Back to Journals » Clinical Epidemiology » Volume 13

Positive Predictive Value of ICD-10 Diagnosis Codes for COVID-19

Authors Bodilsen J , Leth S , Nielsen SL , Holler JG, Benfield T , Omland LH 

Received 6 March 2021

Accepted for publication 24 April 2021

Published 25 May 2021 Volume 2021:13 Pages 367—372

DOI https://doi.org/10.2147/CLEP.S309840

Checked for plagiarism Yes

Review by Single anonymous peer review

Peer reviewer comments 8

Editor who approved publication: Professor Henrik Sørensen



Jacob Bodilsen,1 Steffen Leth,2,3 Stig Lønberg Nielsen,4,5 Jon Gitz Holler,6 Thomas Benfield,7 Lars Haukali Omland8

1Department of Infectious Diseases, Aalborg University Hospital, Aalborg, Denmark; 2Department of Infectious Diseases, Aarhus University Hospital Skejby, Aarhus, Denmark; 3Department of Medicine, Regional Hospital Unit West Jutland, Herning, Denmark; 4Research Unit for Infectious Diseases, Odense University Hospital, Odense, Denmark; 5University of Southern Denmark, Odense, Denmark; 6Department of Pulmonary and Infectious Diseases, Hillerød Hospital, Hillerød, Denmark; 7Department of Infectious Diseases, Copenhagen University Hospital – Amager and Hvidovre, Hvidovre, Denmark; 8Department of Infectious Diseases, Copenhagen University Hospital, Rigshospitalet, Copenhagen, Denmark

Correspondence: Jacob Bodilsen
Department of Infectious Diseases, Aalborg University Hospital, Mølleparkvej 4, Aalborg, 9000, Denmark
Email [email protected]

Purpose: To examine the positive predictive value (PPV) of International Classification version 10 (ICD-10) diagnosis codes for Coronavirus disease 2019 (COVID-19).
Patients and Methods: Medical record review of all patients assigned a diagnosis code of COVID-19 (DB342A or DB972A) at six Danish departments of infectious diseases from February 27 through May 4, 2020. Confirmed COVID-19 diagnosis was defined as either: 1) definite, a positive polymerase chain reaction (PCR) for severe acute respiratory syndrome Coronavirus 2 (SARS-CoV-2) on a respiratory sample combined with symptoms suggestive of COVID-19: 2) probable, clinical presentation of COVID-19 without detection of SARS-CoV-2 and no alternative diagnoses considered more likely; or 3) possible, clinical presentation of COVID-19 without detection of SARS-CoV-2, and the patient was discharged or deceased before further investigations were carried out.

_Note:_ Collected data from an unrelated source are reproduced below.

-- ==== Sys2Proof/Tests/Slice0.lean ====
section
/-! SUPPORT. Tests: ill-formed commands that the check refuses, the worked values of the spec, and for each statement
with hypotheses a state and operands that meet them, at the boundaries of their ranges. -/

namespace Sys2Proof.Tests

open Sys2Proof Sys2Proof.Machine

set_option Elab.async false

/-! ### Small states -/

/-- The state after a command. -/
def after (i : Instr) (s : State) : State :=
  match exec i s with
  | .next t => t
  | _ => s

/-- A line of 64 light pixels. -/
def light : List Byte := List.replicate 64 200#8

/-- Both links UP, RUNNING, set 0 active, lines of 64 pixels, two free strips and two free blocks. -/
def live : State :=
  let s := State.powerOn 1#4 0
  { s with
    links := { track := { locked := true, up := true }, exchange := { locked := true, up := true } }
    sets := { s.sets with
      set0 := { state := .active, imageLength := 1228, imageCheck := some 0, loadCount := 1, boundCount := 0 }
      set1 := { state := .ready, imageLength := 1228, imageCheck := some 0, loadCount := 2, boundCount := 0 }
      active := some 0 }
    frameMemory := { s.frameMemory with freeStrips := [0, 1], freeBlocks := [0, 1] }
    mgmt := { s.mgmt with mode := .running, settings := { State.resetSettings with lineWidth := 64 } } }

def parked : State := { live with mgmt := { live.mgmt with mode := .parked } }

def halted : State := { live with mgmt := { live.mgmt with mode := .halted } }

/-- An item of tag 7 in slot 0, as an ANNOUNCE makes it: FRONT expected lead 1480, REAR 2200. -/
def fresh : Item := live.newItem 0 0 7 1000 1500

def withItems (l : List Item) : State := { live with table := { items := l, announceSeq := 40, rerenderSeq := 3 } }

/-- The fresh item announced: in both pending lists. -/
def announced : State :=
  let s := withItems [fresh]
  { s with capture := { front := { s.capture.front with pendingList := [0], previousFlag := false }
                        rear := { s.capture.rear with pendingList := [0], previousFlag := false } } }

/-- The fresh item with one side being captured, `n` lines taken. -/
def taken (cam : Camera) (n : Nat) : Item :=
  let x := (fresh.side cam)
  let y : Side := { x with capture := .active, leading := some 4990, lines := n, chain := [{ strip := 9, lines := n }] }
  { (fresh.setSide cam y) with state := .capturing }

/-- The same, the last line at position 5000. -/
def capturing (cam : Camera) (n : Nat) : State :=
  (withItems [taken cam n]).modifyChannel cam fun c =>
    { c with state := .capture, bound := some 0, previousFlag := true, lastPosition := some 5000 }

/-- A rendition of a 1-pixel wide line, ratio from scale entry 0. -/
def strip1 : Descriptor :=
  { side := .front, scale := 0, tone := 0, depth := .gray8, threshold := .fixed 0, coding := .packed, lead := 0, tail := 0
    top := 0, bottom := 63, sizeLimit := 8 }

def rend (state : RenditionState) : Rendition :=
  { index := 0, state := state, descriptor := strip1, dropCause := none, chain := [5], length := some 600, check := some 9
    width := 1, height := none, context := none, stopping := false, eligible := false, restart := false }

def ref0 : RendRef := { slot := 0, index := 0 }

/-- The fresh item in PROCESSING with one rendition in a state. -/
def rendering (x : RenditionState) : Item := { fresh with state := .processing, renditions := some [rend x] }

/-- The fresh item with one side being captured as `capturing` has it, changed by `f`. -/
def capturingAs (cam : Camera) (n : Nat) (f : Item → Item) : State :=
  let s := capturing cam n
  { s with table := { s.table with items := s.table.items.map f } }

/-! ### Engines, renditions and set images -/

def idle : Engine := State.idleEngine

/-- An engine busy with a rendition that the states below do not hold. -/
def busy : Engine := { state := .running, rendition := some { slot := 9, index := 0 }, yieldRequest := false, work := none }

def engineOn (r : RendRef) (y : Bool) (c : Context) (o : Option HeldOutput) : Engine :=
  { state := .running, rendition := some r, yieldRequest := y, work := some { context := c, output := o } }

def readCtx : Context :=
  { nextStrip := 0, sums := [0], linesDone := 0, bytesWritten := 0, coder := [], runningCheck := checkInit }

/-- 600 bytes in hand at the end of a strip. -/
def longOutput : HeldOutput :=
  { bytes := List.replicate 600 1, place := some { next := 1, scaled := [], coding := none, lines := [] } }

/-- A rendition being rendered, of lines of two pixels. -/
def readQ : Rendition := { rend .running with descriptor := { strip1 with bottom := 1 } }

/-- An item whose FRONT side has two sealed strips of which the first holds one line. -/
def readItem (gen : Nat) : Item :=
  let x : Side := { fresh.front with
    capture := .active, lines := 64, sealedCount := 2, chain := [{ strip := 0, lines := 1 }, { strip := 1, lines := 32 }] }
  { fresh with front := x, state := .capturing, generation := gen, renditions := some [readQ] }

/-- A more urgent item in slot 1, its one rendition waiting. -/
def urgentItem : Item :=
  { readItem 0 with slot := 1, tag := some 8, announcedTag := 8, key := .pos 3000, renditions := some [{ readQ with state := .queued }] }

/-- Items, a render queue and the three engines; lines of two pixels, one line written, ratio 1/2 along the track. -/
def rendered (items : List Item) (queue : List RendRef) (e0 e1 e2 : Engine) (checks : List (Nat × Word)) : State :=
  let s := withItems items
  { s with
    mem := [(3612, 1), (3613, 1), (3614, 1), (3615, 2), (33554432, 200), (33554433, 100)]
    mgmt := { s.mgmt with settings := { s.mgmt.settings with lineWidth := 2 } }
    frameMemory := { s.frameMemory with checks := checks }
    render := { queue := queue, re0 := e0, re1 := e1, re2 := e2 } }

/-- The check word of the line written. -/
def goodCheck : List (Nat × Word) := [(0, checkOf [200, 100])]

/-- An engine reading a strip of one line of two pixels, the rendition at 1/2 along the track: it produces nothing. -/
def reading (checks : List (Nat × Word)) (gen : Nat) : State :=
  rendered [readItem gen] [] (engineOn ref0 false readCtx none) idle idle checks

/-- Profile 0 defined with one rendition and every limit 0, the policy FLAG for NO_CODE; the default profile. -/
def profileMem (base : Nat) : Memory :=
  (base + 5, 0) :: (List.range 32).map fun i => (base + 2072 + i, if i < 2 then 1 else if i = 17 then 4 else 0)

theorem unique_holder {s : State} {e : EngineId} {r : RendRef}
    (h : ∀ e' ∈ engineIds, decide ((s.engine e').rendition = some r) = decide (e' = e)) :
    ∀ e', (s.engine e').rendition = some r ↔ e' = e := fun e' => by
  have := h e' (State.mem_engineIds e')
  simpa using this

theorem all_engines {P : EngineId → Prop} (h : P .re0 ∧ P .re1 ∧ P .re2) : ∀ e, P e := fun e => by
  cases e; exacts [h.1, h.2.1, h.2.2]

/-- The Emitter sending a frame of work in hand, with no credit left. -/
def sending (it : Item) (f : ExchangeFrame) (w : EmitterWork) : State :=
  let s := withItems [it]
  { s with emitter := { s.emitter with frame := some f, work := w } }

def retained : Item := { fresh with state := .retained }

/-- A set image of one profile with one rendition, scale entry 0 at 1/1, tone map 0 of zeros, nothing else defined. -/
def plainImage (i : Nat) : Byte :=
  if i = 0 then 158 else if i = 1 then 7 else if i = 2 then 64 else if i = 3 then 49 else if i = 4 then 1
  else if i = 2072 ∨ i = 2073 ∨ i = 2111 ∨ i = 3608 ∨ i = 3672 then 1
  else if 3612 ≤ i ∧ i ≤ 3615 then 1 else 0

def imageMem (n : Nat) : Memory := (List.range' 0 n).map fun i => (i, plainImage i)

theorem read_range (f : Nat → Byte) (k n i : Nat) :
    Memory.read? ((List.range' k n).map fun j => (j, f j)) i = if k ≤ i ∧ i < k + n then some (f i) else none := by
  induction n generalizing k with
  | zero => simp [Memory.read?]
  | succ n ih =>
    rw [List.range'_succ, List.map_cons]
    unfold Memory.read?
    by_cases h : k = i
    · rw [if_pos h, if_pos (by omega), h]
    · rw [if_neg h]
      by_cases h' : i < k
      · rw [if_pos h', if_neg (by omega)]
      · rw [if_neg h', ih]
        by_cases c : i < k + (n + 1)
        · rw [if_pos (by omega), if_pos (by omega)]
        · rw [if_neg (by omega), if_neg (by omega)]

/-- A LOAD CLOSE in validation, set 1, the image standing in the slot for its first `n` bytes. -/
def validating (n : Nat) : State :=
  { parked with
    mem := imageMem n
    sets := { parked.sets with load := some { set := 0, declared := 1228, nextOffset := 1228, runningCheck := 0 } }
    mgmt := { parked.mgmt with
      reserved := 1, headWait := .validation, requests := [{ corr := 1, request := .loadClose 0 }] } }

/-! ### Checks that give the structured hypotheses -/

theorem dueOf {s : State} {p : Position} (hq : s.render.queue = []) (hf : (s.passedHead? .front p).isNone = true)
    (hr : (s.passedHead? .rear p).isNone = true)
    (hd : ∀ it ∈ s.table.items, it.classifyDeadline = none ∧ it.adviceDeadline = none) : s.NothingDue p where
  queue := hq
  windows := fun cam k it hk hi => by
    have h : (s.passedHead? cam p).isNone = true := by cases cam; exacts [hf, hr]
    unfold State.passedHead? State.headItem? at h
    rw [hk, Option.bind_some, hi] at h
    unfold State.windowPassed at h
    cases e : past p ((it.side cam).expectedLead + s.tolerance) with
    | false => rfl
    | true => simp [e] at h
  classify := fun it hi _ _ d h => absurd ((hd it hi).1.symm.trans h) (by simp)
  advice := fun it hi _ _ _ d h => absurd ((hd it hi).2.symm.trans h) (by simp)

theorem goodOf {s : State} {cam : Camera} {p : Position} {px : List Byte} (hu : s.links.track.up = true)
    (hw : px.length = s.mgmt.settings.lineWidth.toNat) (hp : ((s.channel cam).portPosition.all (past p ·)) = true)
    (hd : s.NothingDue p) : s.GoodLine cam p px :=
  { up := hu, width := hw, due := hd, past := fun q h => by rw [h] at hp; simpa using hp }

theorem liveGood (cam : Camera) : live.GoodLine cam 1000 light :=
  goodOf rfl (by decide) (by cases cam <;> rfl) (dueOf rfl rfl rfl (by decide))

theorem announcedGood (cam : Camera) (p : Position) (hf : (announced.passedHead? .front p).isNone = true)
    (hr : (announced.passedHead? .rear p).isNone = true) : announced.GoodLine cam p light :=
  goodOf rfl (by decide) (by cases cam <;> rfl) (dueOf rfl hf hr (by decide +kernel))

theorem capturingGood (cam : Camera) (n : Nat) (p : Position) : (capturing cam n).GoodLine cam p light :=
  goodOf (by cases cam <;> rfl) (by cases cam <;> rfl) (by cases cam <;> rfl)
    (dueOf (by cases cam <;> rfl) (by cases cam <;> rfl) (by cases cam <;> rfl)
      (by intro it h; cases cam <;> (obtain rfl := List.mem_singleton.1 h; exact ⟨rfl, rfl⟩)))

/-- A good line at an item whose deadlines cannot fall due. -/
theorem capturingAsGood (cam : Camera) (n : Nat) (f : Item → Item) (p : Position) (s : State)
    (hs : s = capturingAs cam n f) (hq : s.render.queue = []) (hu : s.links.track.up = true)
    (hw : light.length = s.mgmt.settings.lineWidth.toNat) (hp : ((s.channel cam).portPosition.all (past p ·)) = true)
    (hl : ∀ c, (s.channel c).pendingList = [])
    (hd : ∀ it ∈ s.table.items, it.classifyDeadline = none ∧ (it.adviceDeadline = none ∨ it.state ≠ .processing)) :
    s.GoodLine cam p light := by
  subst hs
  refine goodOf hu hw hp { queue := hq, windows := ?_, classify := ?_, advice := ?_ }
  · intro c k it hk
    rw [hl c] at hk
    cases hk
  · intro it hi _ _ d h
    exact absurd ((hd it hi).1.symm.trans h) (by simp)
  · intro it hi _ hst _ d h
    rcases (hd it hi).2 with c | c
    · exact absurd (c.symm.trans h) (by simp)
    · exact absurd hst c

We computed the PPV with 95% confidence intervals (CI) as the number of patients with confirmed (i.e., definite, probable, and possible) COVID-19 divided by the number of patients assigned a diagnosis code for COVID-19.
Results: The study included 710 patients with a median age of 61 years (interquartile range [IQR] 47– 74) and 285/710 (40%) were female. COVID-19 was confirmed in 706/710 (99%) with 705/710 (99%) categorized as definite, 1/710 (0.1%) as probable, and 0 patients as possible COVID-19. The diagnosis was disproven in 4/710 (0.6%) patients who were hospitalized due to bacterial pneumonia (n = 2), influenza (n = 1), and urinary tract infection (n = 1). The overall PPV for COVID-19 was 99% (95% CI 99– 100) and remained consistently high among all subgroups including sex, age groups, calendar period, and stratified by diagnosis code and department of infectious diseases (range 97– 100%).
Conclusion: The overall PPV of diagnosis codes for COVID-19 in Denmark was high and may be suitable for future registry-based prognosis studies of COVID-19.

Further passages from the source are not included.